* [Exercise]: Some lines below may hold the string "with". Count them and give only the total.

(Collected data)
theorem isFinite_iff {w : Word} : isFinite w = true ↔ magOf w < infMag := by simp [isFinite]
theorem isNaN_iff {w : Word} : isNaN w = true ↔ infMag < magOf w := by simp [isNaN]
theorem isInf_iff {w : Word} : isInf w = true ↔ magOf w = infMag := by simp [isInf]

theorem isFinite_of_not {w : Word} (h1 : isNaN w = false) (h2 : isInf w = false) : isFinite w = true := by
  simp only [isNaN, isInf, isFinite, decide_eq_false_iff_not, decide_eq_true_eq] at *; omega

theorem not_nan_of_finite {w : Word} (h : isFinite w = true) : isNaN w = false := by
  simp only [isNaN, isFinite, decide_eq_false_iff_not, decide_eq_true_eq] at *; omega

theorem not_inf_of_finite {w : Word} (h : isFinite w = true) : isInf w = false := by
  simp only [isInf, isFinite, decide_eq_false_iff_not, decide_eq_true_eq] at *; omega

theorem signOf_fneg (w : Word) : signOf (fneg w) = !signOf w := by
  have h : (0x80000000#32).msb = true := by decide
  simp [signOf, fneg, h]

theorem magOf_eq_and (w : Word) : magOf w = (w &&& 0x7FFFFFFF#32).toNat := by
  have h : (0x7FFFFFFF#32).toNat = 2 ^ 31 - 1 := by decide
  rw [BitVec.toNat_and, h, Nat.and_two_pow_sub_one_eq_mod, magOf]

theorem magOf_fneg (w : Word) : magOf (fneg w) = magOf w := by
  rw [magOf_eq_and, magOf_eq_and]; congr 1; unfold fneg
  ext i hi
  simp only [BitVec.getElem_and, BitVec.getElem_xor]
  interval_cases i <;> simp

theorem magOf_fabs (w : Word) : magOf (fabs w) = magOf w := by
  rw [magOf_eq_and, magOf_eq_and]; congr 1; unfold fabs
  rw [BitVec.and_assoc, BitVec.and_self]

theorem signOf_fabs (w : Word) : signOf (fabs w) = false := by
  have h : (0x7FFFFFFF#32).msb = false := by decide
  simp [signOf, fabs, h]

theorem fix_fneg (w : Word) : fix (fneg w) = -fix w := by
  unfold fix; rw [signOf_fneg, magOf_fneg]; cases signOf w <;> simp

theorem natAbs_fix (w : Word) : (fix w).natAbs = unitsOfMag (magOf w) := by
  unfold fix; split <;> simp

/-! ### Magnitudes are ordered as their encodings -/

theorem unitsOfMag_lt_succ (m : Nat) : unitsOfMag m < unitsOfMag (m + 1) := by
  unfold unitsOfMag
  by_cases h : m + 1 < 2 ^ 23
  · rw [if_pos h, if_pos (by omega)]; omega
  · rw [if_neg h]
    by_cases h' : m < 2 ^ 23
    · rw [if_pos h']
      have : m + 1 = 2 ^ 23 := by omega
      rw [this, show (2 ^ 23 + 2 ^ 23 % 2 ^ 23) * 2 ^ (2 ^ 23 / 2 ^ 23 - 1) = 2 ^ 23 by decide]; exact h'
    · rw [if_neg h']
      by_cases hc : (m + 1) % 2 ^ 23 = 0
      · have hd : (m + 1) / 2 ^ 23 = m / 2 ^ 23 + 1 := by omega
        have hm : m % 2 ^ 23 = 2 ^ 23 - 1 := by omega
        rw [hc, hd, hm]
        obtain ⟨e, he⟩ : ∃ e, m / 2 ^ 23 = e + 1 := ⟨m / 2 ^ 23 - 1, by omega⟩
        rw [he, show e + 1 + 1 - 1 = (e + 1 - 1) + 1 by omega, pow_succ]
        have : 0 < 2 ^ (e + 1 - 1) := Nat.two_pow_pos _
        omega
      · have hd : (m + 1) / 2 ^ 23 = m / 2 ^ 23 := by omega
        have hm : (m + 1) % 2 ^ 23 = m % 2 ^ 23 + 1 := by omega
        rw [hd, hm]
        exact Nat.mul_lt_mul_of_pos_right (by omega) (Nat.two_pow_pos _)

theorem unitsOfMag_strictMono : StrictMono unitsOfMag := strictMono_nat_of_lt_succ unitsOfMag_lt_succ

theorem unitsOfMag_lt_iff {a b : Nat} : unitsOfMag a < unitsOfMag b ↔ a < b := unitsOfMag_strictMono.lt_iff_lt
theorem unitsOfMag_le_iff {a b : Nat} : unitsOfMag a ≤ unitsOfMag b ↔ a ≤ b := unitsOfMag_strictMono.le_iff_le
theorem unitsOfMag_inj {a b : Nat} : unitsOfMag a = unitsOfMag b ↔ a = b := unitsOfMag_strictMono.injective.eq_iff
@[simp] theorem unitsOfMag_zero : unitsOfMag 0 = 0 := rfl

theorem unitsOfMag_one : unitsOfMag (magOf one) = unit := by decide

theorem ordKey_le_iff_fix {a b : Word} : ordKey a ≤ ordKey b ↔ fix a ≤ fix b := by
  have h := @unitsOfMag_le_iff
  have h0 : ∀ m, unitsOfMag m ≤ 0 ↔ m ≤ 0 := fun m => by simpa using h (a := m) (b := 0)
  unfold ordKey fix
  have ha := h (a := magOf a) (b := magOf b)
  have hb := h (a := magOf b) (b := magOf a)
  have h1 := h0 (magOf a)
  have h2 := h0 (magOf b)
  split <;> split <;> omega

theorem ordKey_lt_iff_fix {a b : Word} : ordKey a < ordKey b ↔ fix a < fix b := by
  have := @ordKey_le_iff_fix b a
  omega

theorem flt_iff {a b : Word} (ha : isNaN a = false) (hb : isNaN b = false) : flt a b = true ↔ fix a < fix b := by
  simp [flt, ha, hb, ordKey_lt_iff_fix]

theorem fle_iff {a b : Word} (ha : isNaN a = false) (hb : isNaN b = false) : fle a b = true ↔ fix a ≤ fix b := by
  simp [fle, ha, hb, ordKey_le_iff_fix]

theorem fle_not_nan {a b : Word} (h : fle a b = true) : isNaN a = false ∧ isNaN b = false := by
  simp [fle] at h; exact ⟨h.1.1, h.1.2⟩

theorem flt_not_nan {a b : Word} (h : flt a b = true) : isNaN a = false ∧ isNaN b = false := by
  simp [flt] at h; exact ⟨h.1.1, h.1.2⟩

/-! ### Rounding to an integer -/

theorem halfEven_mul_left {c num den : Nat} (hc : 0 < c) : halfEven (c * num) (c * den) = halfEven num den := by
  unfold halfEven
  have hq : c * num / (c * den) = num / den := Nat.mul_div_mul_left _ _ hc
  have hr : c * num % (c * den) = c * (num % den) := Nat.mul_mod_mul_left _ _ _
  rw [hq, hr]
  have e : 2 * (c * (num % den)) = c * (2 * (num % den)) := by ring
  rw [e]
  simp only [Nat.mul_lt_mul_left hc]

theorem halfEven_exact {k den : Nat} (h : 0 < den) : halfEven (k * den) den = k := by
  unfold halfEven
  rw [Nat.mul_mod_left, Nat.mul_div_cancel _ h, if_pos (by simpa using h)]

theorem halfEven_le {num den : Nat} (h : 0 < den) : 2 * den * halfEven num den ≤ 2 * num + den := by
  have e := Nat.div_add_mod num den
  have := Nat.mod_lt num h
  unfold halfEven
  generalize num / den = q at *
  generalize num % den = r at *
  have e2 : 2 * den * (q + 1) = 2 * (den * q) + 2 * den := by ring
  have e1 : 2 * den * q = 2 * (den * q) := by ring
  split
  · rw [e1]; omega
  · split
    · rw [e2]; omega
    · split
      · rw [e1]; omega
      · rw [e2]; omega

theorem le_halfEven {num den : Nat} (h : 0 < den) : 2 * num ≤ 2 * den * halfEven num den + den := by
  have e := Nat.div_add_mod num den
  have := Nat.mod_lt num h
  unfold halfEven
  generalize num / den = q at *
  generalize num % den = r at *
  have e2 : 2 * den * (q + 1) = 2 * (den * q) + 2 * den := by ring
  have e1 : 2 * den * q = 2 * (den * q) := by ring
  split
  · rw [e1]; omega
  · split
    · rw [e2]; omega
    · split
      · rw [e1]; omega
      · rw [e2]; omega

theorem halfEven_ge_div (num den : Nat) : num / den ≤ halfEven num den := by unfold halfEven; split_ifs <;> omega

theorem halfEven_le_div_succ (num den : Nat) : halfEven num den ≤ num / den + 1 := by
  unfold halfEven; split_ifs <;> omega

/-- Rounding over one denominator is monotone. -/
theorem halfEven_mono_num {a b den : Nat} (hab : a ≤ b) : halfEven a den ≤ halfEven b den := by
  rcases Nat.lt_or_ge (a / den) (b / den) with hq | hq
  · exact (halfEven_le_div_succ a den).trans (hq.trans_le (halfEven_ge_div b den))
  · have hq' : a / den = b / den := le_antisymm (Nat.div_le_div_right hab) hq
    have ea := Nat.div_add_mod a den
    have eb := Nat.div_add_mod b den
    rw [hq'] at ea
    have hr : a % den ≤ b % den := by omega
    unfold halfEven
    rw [hq']
    split_ifs <;> omega

/-- Rounding is monotone in the rational `num / den`. -/
theorem halfEven_mono {a b c d : Nat} (hb : 0 < b) (hd : 0 < d) (h : a * d ≤ c * b) : halfEven a b ≤ halfEven c d := by
  rw [← halfEven_mul_left (c := d) hd, ← halfEven_mul_left (c := b) (num := c) hb, Nat.mul_comm b d]
  exact halfEven_mono_num (by rw [Nat.mul_comm d a, Nat.mul_comm b c]; exact h)

/-! ### Rounding to binary32 -/

theorem roundMag_le_infMag (num den : Nat) : roundMag num den ≤ infMag := by unfold roundMag; exact Nat.min_le_right _ _

theorem roundMag_lt (num den : Nat) : roundMag num den < 2 ^ 31 :=
  (roundMag_le_infMag num den).trans_lt (by decide)

theorem roundMag_mul_left {c num den : Nat} (hc : 0 < c) : roundMag (c * num) (c * den) = roundMag num den := by
  unfold roundMag
  rw [Nat.mul_div_mul_left _ _ hc]
  simp only [Nat.mul_assoc, halfEven_mul_left hc]

theorem roundMag_mul_den {a den : Nat} (h : 0 < den) : roundMag (a * den) den = roundMag a 1 := by
  have := roundMag_mul_left (num := a) (den := 1) h
  rwa [Nat.mul_one, Nat.mul_comm] at this

/-- The exponent shift of a rounding. -/
def shiftOf (num den : Nat) : Nat := Nat.log2 (num / den) - 23

theorem roundMag_eq (num den : Nat) :
    roundMag num den = min (halfEven num (den * 2 ^ shiftOf num den) + shiftOf num den * 2 ^ 23) infMag := rfl

theorem lt_of_shiftOf (num den : Nat) : num / den < 2 ^ (shiftOf num den + 24) := by
  unfold shiftOf
  have h := Nat.lt_log2_self (n := num / den)
  exact h.trans_le (Nat.pow_le_pow_right (by decide) (by omega))

theorem le_of_shiftOf {num den : Nat} (h : 0 < shiftOf num den) : 2 ^ (shiftOf num den + 23) ≤ num / den := by
  unfold shiftOf at *
  have hne : num / den ≠ 0 := by rintro h0; simp [h0] at h
  have := Nat.log2_self_le hne
  rwa [show (num / den).log2 - 23 + 23 = (num / den).log2 by omega]

/-- The significand of a rounding is at most 2^24. -/
theorem significand_le {num den : Nat} : halfEven num (den * 2 ^ shiftOf num den) ≤ 2 ^ 24 := by
  have hp : 0 < 2 ^ shiftOf num den := Nat.two_pow_pos _
  have hlt := lt_of_shiftOf num den
  have : num / (den * 2 ^ shiftOf num den) < 2 ^ 24 := by
    rw [← Nat.div_div_eq_div_mul, Nat.div_lt_iff_lt_mul hp, ← pow_add, Nat.add_comm 24]; exact hlt
  exact (halfEven_le_div_succ _ _).trans this

/-- The significand of a rounding with a positive shift is at least 2^23. -/
theorem le_significand {num den : Nat} (hs : 0 < shiftOf num den) :
    2 ^ 23 ≤ halfEven num (den * 2 ^ shiftOf num den) := by
  have hp : 0 < 2 ^ shiftOf num den := Nat.two_pow_pos _
  refine le_trans ?_ (halfEven_ge_div _ _)
  rw [← Nat.div_div_eq_div_mul, Nat.le_div_iff_mul_le hp, ← pow_add, Nat.add_comm 23]
  exact le_of_shiftOf hs

/-- Rounding to binary32 is monotone in the rational `num / den`. -/
theorem roundMag_mono {a b c d : Nat} (hb : 0 < b) (hd : 0 < d) (h : a * d ≤ c * b) : roundMag a b ≤ roundMag c d := by
  have hq : a / b ≤ c / d := by
    rw [Nat.le_div_iff_mul_le hd]
    refine Nat.le_of_mul_le_mul_right ?_ hb
    calc a / b * d * b = a / b * b * d := by ring
      _ ≤ a * d := Nat.mul_le_mul_right _ (Nat.div_mul_le_self a b)
      _ ≤ c * b := h
  have hk : shiftOf a b ≤ shiftOf c d := by
    unfold shiftOf
    exact Nat.sub_le_sub_right (by rw [Nat.log2_eq_log_two, Nat.log2_eq_log_two]; exact Nat.log_mono_right hq) _
  rw [roundMag_eq, roundMag_eq]
  refine min_le_min_right _ ?_
  rcases Nat.eq_or_lt_of_le hk with hk | hk
  · rw [hk]
    refine Nat.add_le_add_right (halfEven_mono (Nat.mul_pos hb (Nat.two_pow_pos _)) (Nat.mul_pos hd (Nat.two_pow_pos _)) ?_) _
    calc a * (d * 2 ^ shiftOf c d) = a * d * 2 ^ shiftOf c d := by ring
      _ ≤ c * b * 2 ^ shiftOf c d := Nat.mul_le_mul_right _ h
      _ = c * (b * 2 ^ shiftOf c d) := by ring
  · have h1 := significand_le (num := a) (den := b)
    have h2 := le_significand (num := c) (den := d) (by omega)
    have : shiftOf a b * 2 ^ 23 + 2 ^ 23 ≤ shiftOf c d * 2 ^ 23 := by
      rw [← Nat.succ_mul]; exact Nat.mul_le_mul_right _ hk
    omega

/-- The value of a significand M of 24 bits at shift k. -/
theorem unitsOfMag_shift {M k : Nat} (h1 : 2 ^ 23 ≤ M) (h2 : M < 2 ^ 24) : unitsOfMag (M + k * 2 ^ 23) = M * 2 ^ k := by
  have hge : ¬ M + k * 2 ^ 23 < 2 ^ 23 := by omega
  have hd : (M + k * 2 ^ 23) / 2 ^ 23 = k + 1 := by omega
  have hm : (M + k * 2 ^ 23) % 2 ^ 23 = M - 2 ^ 23 := by omega
  have e1 : 2 ^ 23 + (M - 2 ^ 23) = M := by omega
  have e2 : k + 1 - 1 = k := by omega
  unfold unitsOfMag
  rw [if_neg hge, hd, hm, e1, e2]

theorem min_infMag_of {M k : Nat} (h2 : M < 2 ^ 24) (hk : k ≤ 253) :
    min (M + k * 2 ^ 23) infMag = M + k * 2 ^ 23 := Nat.min_eq_left (by unfold infMag; omega)

/-- A value with a 24-bit significand rounds to itself. -/
theorem unitsOfMag_roundMag {n e : Nat} (hn : n < 2 ^ 24) (he : e ≤ 253) :
    unitsOfMag (roundMag (n * 2 ^ e) 1) = n * 2 ^ e := by
  generalize hv : n * 2 ^ e = v at *
  have hs := lt_of_shiftOf v 1
  rw [roundMag_eq]
  rw [Nat.div_one] at hs
  generalize hk : shiftOf v 1 = k at *
  rw [Nat.one_mul]
  rcases Nat.eq_zero_or_pos k with h0 | hpos
  · subst h0
    have : halfEven v (2 ^ 0) = v := by simpa using halfEven_exact (k := v) (den := 1) (by decide)
    rw [this, Nat.zero_mul, Nat.add_zero]
    have hv24 : v < 2 ^ 24 := by simpa using hs
    rw [Nat.min_eq_left (by unfold infMag; omega)]
    unfold unitsOfMag
    split
    · rfl
    · have hd : v / 2 ^ 23 = 1 := by omega
      rw [hd]; omega
  · have hl := le_of_shiftOf (num := v) (den := 1) (by omega)
    rw [hk, Nat.div_one] at hl
    have hke : k ≤ e := by
      by_contra hlt
      have : n * 2 ^ e < 2 ^ 24 * 2 ^ e := Nat.mul_lt_mul_of_pos_right hn (Nat.two_pow_pos _)
      rw [hv, ← pow_add] at this
      have h3 : 2 ^ (24 + e) ≤ 2 ^ (k + 23) := Nat.pow_le_pow_right (by decide) (by omega)
      omega
    obtain ⟨M, hM⟩ : ∃ M, v = M * 2 ^ k := ⟨n * 2 ^ (e - k), by rw [← hv, Nat.mul_assoc, ← pow_add]; congr 2; omega⟩
    have hp := Nat.two_pow_pos k
    have hM1 : 2 ^ 23 ≤ M := by
      rw [hM, Nat.add_comm, pow_add] at hl; exact Nat.le_of_mul_le_mul_right hl hp
    have hM2 : M < 2 ^ 24 := by
      rw [hM, Nat.add_comm, pow_add] at hs; exact Nat.lt_of_mul_lt_mul_right hs
    rw [hM, halfEven_exact hp, min_infMag_of hM2 (hke.trans he), unitsOfMag_shift hM1 hM2]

* [Output of the exercise]: 5